── Dataset entries
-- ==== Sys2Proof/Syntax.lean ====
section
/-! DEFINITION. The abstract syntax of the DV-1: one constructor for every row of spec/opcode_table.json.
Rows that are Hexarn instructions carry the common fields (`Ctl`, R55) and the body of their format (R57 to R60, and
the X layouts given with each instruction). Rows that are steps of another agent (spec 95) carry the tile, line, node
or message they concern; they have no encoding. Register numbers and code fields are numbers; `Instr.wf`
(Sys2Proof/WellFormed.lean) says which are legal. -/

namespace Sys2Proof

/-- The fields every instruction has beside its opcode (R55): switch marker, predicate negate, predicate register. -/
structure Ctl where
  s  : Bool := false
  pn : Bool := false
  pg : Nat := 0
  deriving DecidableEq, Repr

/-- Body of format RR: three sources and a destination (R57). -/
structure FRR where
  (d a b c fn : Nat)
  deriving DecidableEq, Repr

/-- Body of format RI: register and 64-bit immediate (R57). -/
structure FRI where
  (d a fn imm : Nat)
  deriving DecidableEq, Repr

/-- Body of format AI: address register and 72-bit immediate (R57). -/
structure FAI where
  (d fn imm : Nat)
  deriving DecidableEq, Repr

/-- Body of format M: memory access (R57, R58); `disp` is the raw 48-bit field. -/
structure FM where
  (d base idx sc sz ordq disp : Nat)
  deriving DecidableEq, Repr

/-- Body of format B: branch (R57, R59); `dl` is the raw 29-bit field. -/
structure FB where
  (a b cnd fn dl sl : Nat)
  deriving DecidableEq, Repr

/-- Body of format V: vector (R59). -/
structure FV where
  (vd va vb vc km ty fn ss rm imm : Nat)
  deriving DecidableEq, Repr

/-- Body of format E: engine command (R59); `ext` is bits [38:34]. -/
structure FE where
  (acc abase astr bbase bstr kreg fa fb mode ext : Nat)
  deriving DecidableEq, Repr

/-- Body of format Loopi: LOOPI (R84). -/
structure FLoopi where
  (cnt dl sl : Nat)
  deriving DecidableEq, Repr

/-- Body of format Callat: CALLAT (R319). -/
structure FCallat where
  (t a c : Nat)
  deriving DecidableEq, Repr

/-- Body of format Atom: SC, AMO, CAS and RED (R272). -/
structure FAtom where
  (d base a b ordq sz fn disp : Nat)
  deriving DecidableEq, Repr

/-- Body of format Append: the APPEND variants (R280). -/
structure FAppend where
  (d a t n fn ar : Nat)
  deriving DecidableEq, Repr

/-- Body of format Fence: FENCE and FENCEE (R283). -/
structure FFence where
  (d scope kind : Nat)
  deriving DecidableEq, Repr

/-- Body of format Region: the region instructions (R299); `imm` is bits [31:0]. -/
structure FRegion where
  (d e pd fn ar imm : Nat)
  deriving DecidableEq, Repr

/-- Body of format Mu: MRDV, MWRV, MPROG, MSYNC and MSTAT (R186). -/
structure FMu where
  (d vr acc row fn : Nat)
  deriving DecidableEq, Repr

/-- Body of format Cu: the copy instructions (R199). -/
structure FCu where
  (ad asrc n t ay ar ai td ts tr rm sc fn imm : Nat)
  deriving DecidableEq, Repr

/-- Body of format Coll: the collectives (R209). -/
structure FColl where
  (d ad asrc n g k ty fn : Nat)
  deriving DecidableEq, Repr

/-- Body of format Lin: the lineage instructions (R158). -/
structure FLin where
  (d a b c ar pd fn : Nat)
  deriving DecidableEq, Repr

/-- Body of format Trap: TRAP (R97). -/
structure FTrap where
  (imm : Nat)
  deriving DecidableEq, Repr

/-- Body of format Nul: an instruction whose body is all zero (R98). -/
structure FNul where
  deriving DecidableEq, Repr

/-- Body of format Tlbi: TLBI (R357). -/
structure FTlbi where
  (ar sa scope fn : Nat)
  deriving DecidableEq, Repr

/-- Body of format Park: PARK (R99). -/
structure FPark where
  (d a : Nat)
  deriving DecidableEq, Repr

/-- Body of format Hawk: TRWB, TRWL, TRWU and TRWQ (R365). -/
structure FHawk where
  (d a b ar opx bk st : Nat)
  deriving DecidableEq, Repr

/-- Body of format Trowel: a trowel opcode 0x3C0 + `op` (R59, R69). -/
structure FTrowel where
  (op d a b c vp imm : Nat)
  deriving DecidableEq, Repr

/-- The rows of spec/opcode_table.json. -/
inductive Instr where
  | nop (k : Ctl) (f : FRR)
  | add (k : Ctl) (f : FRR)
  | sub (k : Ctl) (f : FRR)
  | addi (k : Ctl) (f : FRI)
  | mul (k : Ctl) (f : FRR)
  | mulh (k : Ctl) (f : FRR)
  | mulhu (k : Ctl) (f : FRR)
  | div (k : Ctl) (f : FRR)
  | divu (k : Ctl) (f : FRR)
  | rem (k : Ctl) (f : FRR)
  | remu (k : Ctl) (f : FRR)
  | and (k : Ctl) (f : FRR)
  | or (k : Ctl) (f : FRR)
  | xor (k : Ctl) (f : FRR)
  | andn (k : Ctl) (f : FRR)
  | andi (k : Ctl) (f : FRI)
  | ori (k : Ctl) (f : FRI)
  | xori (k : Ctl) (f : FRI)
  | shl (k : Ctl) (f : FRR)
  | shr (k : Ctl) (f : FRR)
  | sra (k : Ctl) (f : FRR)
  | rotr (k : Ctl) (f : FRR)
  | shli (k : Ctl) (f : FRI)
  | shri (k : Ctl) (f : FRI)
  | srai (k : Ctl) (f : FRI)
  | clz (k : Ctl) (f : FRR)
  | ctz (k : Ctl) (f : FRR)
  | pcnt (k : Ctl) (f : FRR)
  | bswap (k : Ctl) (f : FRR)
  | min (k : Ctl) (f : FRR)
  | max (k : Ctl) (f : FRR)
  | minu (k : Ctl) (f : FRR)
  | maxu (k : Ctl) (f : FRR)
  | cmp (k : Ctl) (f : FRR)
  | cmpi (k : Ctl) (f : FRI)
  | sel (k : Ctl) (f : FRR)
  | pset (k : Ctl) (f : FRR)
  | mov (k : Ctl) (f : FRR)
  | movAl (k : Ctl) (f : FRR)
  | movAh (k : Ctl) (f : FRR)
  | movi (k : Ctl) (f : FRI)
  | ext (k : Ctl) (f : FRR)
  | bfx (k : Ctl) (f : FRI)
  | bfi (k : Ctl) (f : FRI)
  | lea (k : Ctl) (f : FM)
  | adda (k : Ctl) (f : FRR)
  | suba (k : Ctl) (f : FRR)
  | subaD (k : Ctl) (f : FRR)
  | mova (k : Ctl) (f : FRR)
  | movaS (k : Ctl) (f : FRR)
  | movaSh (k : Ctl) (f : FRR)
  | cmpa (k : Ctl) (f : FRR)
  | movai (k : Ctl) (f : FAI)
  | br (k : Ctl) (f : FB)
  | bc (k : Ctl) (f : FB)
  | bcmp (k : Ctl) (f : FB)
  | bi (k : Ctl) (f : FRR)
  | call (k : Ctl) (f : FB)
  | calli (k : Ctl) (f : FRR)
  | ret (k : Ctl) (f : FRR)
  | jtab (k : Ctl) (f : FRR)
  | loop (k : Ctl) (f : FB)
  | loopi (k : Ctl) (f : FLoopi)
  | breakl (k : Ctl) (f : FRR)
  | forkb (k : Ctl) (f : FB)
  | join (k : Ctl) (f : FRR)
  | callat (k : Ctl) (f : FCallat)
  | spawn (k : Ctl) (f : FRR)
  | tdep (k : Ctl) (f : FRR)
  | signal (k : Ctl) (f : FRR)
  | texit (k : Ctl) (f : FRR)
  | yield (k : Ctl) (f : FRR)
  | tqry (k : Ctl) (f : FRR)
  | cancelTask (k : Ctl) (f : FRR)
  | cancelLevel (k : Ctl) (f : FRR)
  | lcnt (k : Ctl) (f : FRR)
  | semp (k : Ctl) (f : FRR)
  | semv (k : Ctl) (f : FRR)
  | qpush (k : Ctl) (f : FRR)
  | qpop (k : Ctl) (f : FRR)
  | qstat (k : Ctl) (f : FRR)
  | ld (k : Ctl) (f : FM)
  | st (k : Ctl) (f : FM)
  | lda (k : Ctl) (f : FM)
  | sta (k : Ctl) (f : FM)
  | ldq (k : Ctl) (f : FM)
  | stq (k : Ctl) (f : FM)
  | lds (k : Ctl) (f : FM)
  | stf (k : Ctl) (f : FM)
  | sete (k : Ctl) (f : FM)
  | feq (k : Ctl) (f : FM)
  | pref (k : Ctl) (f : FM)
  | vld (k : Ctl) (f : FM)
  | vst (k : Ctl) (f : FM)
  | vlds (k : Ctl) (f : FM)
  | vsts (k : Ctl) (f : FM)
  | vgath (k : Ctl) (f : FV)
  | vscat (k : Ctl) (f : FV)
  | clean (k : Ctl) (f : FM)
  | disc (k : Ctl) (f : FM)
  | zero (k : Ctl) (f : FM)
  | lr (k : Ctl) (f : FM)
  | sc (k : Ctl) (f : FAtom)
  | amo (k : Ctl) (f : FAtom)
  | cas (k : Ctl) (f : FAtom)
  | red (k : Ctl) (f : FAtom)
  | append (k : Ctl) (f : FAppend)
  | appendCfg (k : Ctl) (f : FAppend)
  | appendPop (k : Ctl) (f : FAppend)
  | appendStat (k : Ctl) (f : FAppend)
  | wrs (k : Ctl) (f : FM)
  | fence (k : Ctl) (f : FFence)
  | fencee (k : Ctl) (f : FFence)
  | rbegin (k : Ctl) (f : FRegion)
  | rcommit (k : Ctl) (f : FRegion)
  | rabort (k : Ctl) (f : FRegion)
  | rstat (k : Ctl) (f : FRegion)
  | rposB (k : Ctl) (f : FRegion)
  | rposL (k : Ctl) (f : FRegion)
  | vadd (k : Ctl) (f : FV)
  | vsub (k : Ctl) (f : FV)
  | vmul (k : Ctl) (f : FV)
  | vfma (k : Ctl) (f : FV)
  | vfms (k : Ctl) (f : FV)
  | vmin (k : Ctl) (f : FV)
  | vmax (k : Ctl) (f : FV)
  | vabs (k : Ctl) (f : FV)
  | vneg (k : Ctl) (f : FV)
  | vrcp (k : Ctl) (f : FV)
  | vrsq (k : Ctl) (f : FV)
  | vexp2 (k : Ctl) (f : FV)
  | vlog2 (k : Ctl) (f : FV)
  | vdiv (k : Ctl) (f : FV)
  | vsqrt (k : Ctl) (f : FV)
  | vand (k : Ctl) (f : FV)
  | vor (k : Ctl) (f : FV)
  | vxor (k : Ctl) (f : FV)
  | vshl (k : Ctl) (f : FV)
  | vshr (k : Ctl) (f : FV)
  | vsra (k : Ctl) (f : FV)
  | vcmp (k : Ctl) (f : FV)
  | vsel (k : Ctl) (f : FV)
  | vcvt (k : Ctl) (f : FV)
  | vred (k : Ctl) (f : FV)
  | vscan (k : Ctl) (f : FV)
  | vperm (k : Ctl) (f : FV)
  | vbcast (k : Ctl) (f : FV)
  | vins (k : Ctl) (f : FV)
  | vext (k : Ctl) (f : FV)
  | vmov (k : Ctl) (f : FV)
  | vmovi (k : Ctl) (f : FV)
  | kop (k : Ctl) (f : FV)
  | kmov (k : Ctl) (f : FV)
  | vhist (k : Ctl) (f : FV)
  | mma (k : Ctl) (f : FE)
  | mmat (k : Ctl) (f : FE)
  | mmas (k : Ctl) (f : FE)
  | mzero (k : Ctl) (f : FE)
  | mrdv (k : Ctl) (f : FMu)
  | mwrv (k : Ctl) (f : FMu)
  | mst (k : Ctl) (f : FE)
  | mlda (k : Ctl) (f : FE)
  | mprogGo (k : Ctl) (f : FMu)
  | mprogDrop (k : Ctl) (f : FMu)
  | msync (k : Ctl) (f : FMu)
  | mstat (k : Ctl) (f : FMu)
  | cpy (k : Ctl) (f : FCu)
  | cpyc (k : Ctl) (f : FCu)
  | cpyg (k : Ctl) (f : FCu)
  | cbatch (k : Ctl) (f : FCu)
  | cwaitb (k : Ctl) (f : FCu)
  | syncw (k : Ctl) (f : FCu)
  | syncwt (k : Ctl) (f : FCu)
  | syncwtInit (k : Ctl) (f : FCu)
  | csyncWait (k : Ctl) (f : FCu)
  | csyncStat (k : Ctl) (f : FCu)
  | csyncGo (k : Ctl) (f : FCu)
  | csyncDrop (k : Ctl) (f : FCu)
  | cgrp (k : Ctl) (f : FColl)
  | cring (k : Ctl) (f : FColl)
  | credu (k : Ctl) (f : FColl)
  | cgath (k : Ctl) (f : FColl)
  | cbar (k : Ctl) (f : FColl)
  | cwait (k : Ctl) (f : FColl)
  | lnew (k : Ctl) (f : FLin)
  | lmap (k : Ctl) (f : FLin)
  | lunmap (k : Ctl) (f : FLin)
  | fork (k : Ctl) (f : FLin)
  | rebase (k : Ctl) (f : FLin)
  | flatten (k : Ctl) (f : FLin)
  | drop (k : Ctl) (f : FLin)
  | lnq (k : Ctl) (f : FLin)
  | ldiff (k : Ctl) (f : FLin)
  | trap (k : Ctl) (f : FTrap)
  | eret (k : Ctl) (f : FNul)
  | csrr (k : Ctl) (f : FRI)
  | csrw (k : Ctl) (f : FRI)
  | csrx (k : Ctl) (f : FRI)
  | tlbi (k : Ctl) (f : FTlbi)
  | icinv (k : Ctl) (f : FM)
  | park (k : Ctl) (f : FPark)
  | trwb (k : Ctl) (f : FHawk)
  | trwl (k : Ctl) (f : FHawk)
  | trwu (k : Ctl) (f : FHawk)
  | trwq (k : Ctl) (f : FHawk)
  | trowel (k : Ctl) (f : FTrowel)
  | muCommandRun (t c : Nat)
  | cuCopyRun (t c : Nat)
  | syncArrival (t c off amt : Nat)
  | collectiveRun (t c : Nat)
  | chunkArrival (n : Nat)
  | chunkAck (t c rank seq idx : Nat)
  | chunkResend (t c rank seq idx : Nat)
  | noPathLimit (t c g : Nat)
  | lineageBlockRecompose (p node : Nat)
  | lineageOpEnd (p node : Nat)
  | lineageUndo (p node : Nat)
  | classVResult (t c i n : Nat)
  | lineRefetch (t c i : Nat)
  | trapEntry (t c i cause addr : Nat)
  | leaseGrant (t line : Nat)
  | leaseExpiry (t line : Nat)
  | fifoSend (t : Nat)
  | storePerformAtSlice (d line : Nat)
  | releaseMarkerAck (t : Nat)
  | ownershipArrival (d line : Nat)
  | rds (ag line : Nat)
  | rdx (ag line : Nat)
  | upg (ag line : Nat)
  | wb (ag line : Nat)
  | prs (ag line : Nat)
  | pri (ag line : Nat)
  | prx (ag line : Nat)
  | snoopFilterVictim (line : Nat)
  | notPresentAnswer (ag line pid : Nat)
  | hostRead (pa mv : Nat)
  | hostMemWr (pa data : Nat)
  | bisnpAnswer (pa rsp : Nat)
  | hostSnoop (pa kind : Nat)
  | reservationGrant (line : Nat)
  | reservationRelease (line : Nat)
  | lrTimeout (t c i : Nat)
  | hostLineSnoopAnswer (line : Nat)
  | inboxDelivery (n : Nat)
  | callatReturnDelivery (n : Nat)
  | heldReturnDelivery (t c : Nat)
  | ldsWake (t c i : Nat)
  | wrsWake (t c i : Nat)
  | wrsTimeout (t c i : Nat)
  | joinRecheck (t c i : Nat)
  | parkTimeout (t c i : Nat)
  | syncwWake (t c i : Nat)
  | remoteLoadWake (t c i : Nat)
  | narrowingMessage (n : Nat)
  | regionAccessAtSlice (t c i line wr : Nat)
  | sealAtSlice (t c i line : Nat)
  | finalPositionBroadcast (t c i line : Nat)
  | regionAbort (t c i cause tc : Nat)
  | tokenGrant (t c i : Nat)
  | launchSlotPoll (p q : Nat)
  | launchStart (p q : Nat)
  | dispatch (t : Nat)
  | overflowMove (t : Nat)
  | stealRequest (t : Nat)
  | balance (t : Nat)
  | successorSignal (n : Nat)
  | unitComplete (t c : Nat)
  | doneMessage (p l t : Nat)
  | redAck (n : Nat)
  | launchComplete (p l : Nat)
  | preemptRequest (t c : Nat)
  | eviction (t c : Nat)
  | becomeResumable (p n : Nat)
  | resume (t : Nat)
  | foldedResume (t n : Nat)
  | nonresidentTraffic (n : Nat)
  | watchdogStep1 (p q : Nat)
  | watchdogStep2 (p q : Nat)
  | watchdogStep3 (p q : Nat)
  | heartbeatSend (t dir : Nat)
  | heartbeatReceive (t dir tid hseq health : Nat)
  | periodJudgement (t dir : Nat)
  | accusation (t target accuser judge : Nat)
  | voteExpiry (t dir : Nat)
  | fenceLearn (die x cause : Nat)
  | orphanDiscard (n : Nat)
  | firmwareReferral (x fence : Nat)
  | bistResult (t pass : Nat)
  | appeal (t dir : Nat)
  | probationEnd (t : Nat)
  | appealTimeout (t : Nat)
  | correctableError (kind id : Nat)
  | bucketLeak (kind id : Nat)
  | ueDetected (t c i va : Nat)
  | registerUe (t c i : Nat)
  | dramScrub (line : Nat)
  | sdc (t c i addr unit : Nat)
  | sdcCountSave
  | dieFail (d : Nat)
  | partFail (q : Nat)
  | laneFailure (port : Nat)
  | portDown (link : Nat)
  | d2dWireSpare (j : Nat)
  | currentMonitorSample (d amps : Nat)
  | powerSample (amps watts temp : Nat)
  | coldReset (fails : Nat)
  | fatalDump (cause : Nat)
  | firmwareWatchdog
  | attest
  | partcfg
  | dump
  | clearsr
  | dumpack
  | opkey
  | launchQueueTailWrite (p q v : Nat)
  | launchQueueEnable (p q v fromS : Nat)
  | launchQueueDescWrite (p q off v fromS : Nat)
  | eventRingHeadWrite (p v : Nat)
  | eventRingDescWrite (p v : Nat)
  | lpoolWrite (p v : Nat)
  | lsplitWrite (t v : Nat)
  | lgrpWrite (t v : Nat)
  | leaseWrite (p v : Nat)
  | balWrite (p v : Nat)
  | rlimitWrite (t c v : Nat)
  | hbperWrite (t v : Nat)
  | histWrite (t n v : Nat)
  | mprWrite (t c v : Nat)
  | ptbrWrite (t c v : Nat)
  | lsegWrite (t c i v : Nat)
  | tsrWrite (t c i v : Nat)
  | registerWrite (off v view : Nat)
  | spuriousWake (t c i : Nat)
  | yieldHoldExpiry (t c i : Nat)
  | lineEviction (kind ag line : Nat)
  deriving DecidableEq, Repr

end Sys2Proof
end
────
Goal of the exercise
Retype, in the same exact form, the lines of the material above from the line holding "d2dWireSpare (j : Nat)" through the line holding "q v fromS : Nat)".

Written response
  | d2dWireSpare (j : Nat)
  | currentMonitorSample (d amps : Nat)
  | powerSample (amps watts temp : Nat)
  | coldReset (fails : Nat)
  | fatalDump (cause : Nat)
  | firmwareWatchdog
  | attest
  | partcfg
  | dump
  | clearsr
  | dumpack
  | opkey
  | launchQueueTailWrite (p q v : Nat)
  | launchQueueEnable (p q v fromS : Nat)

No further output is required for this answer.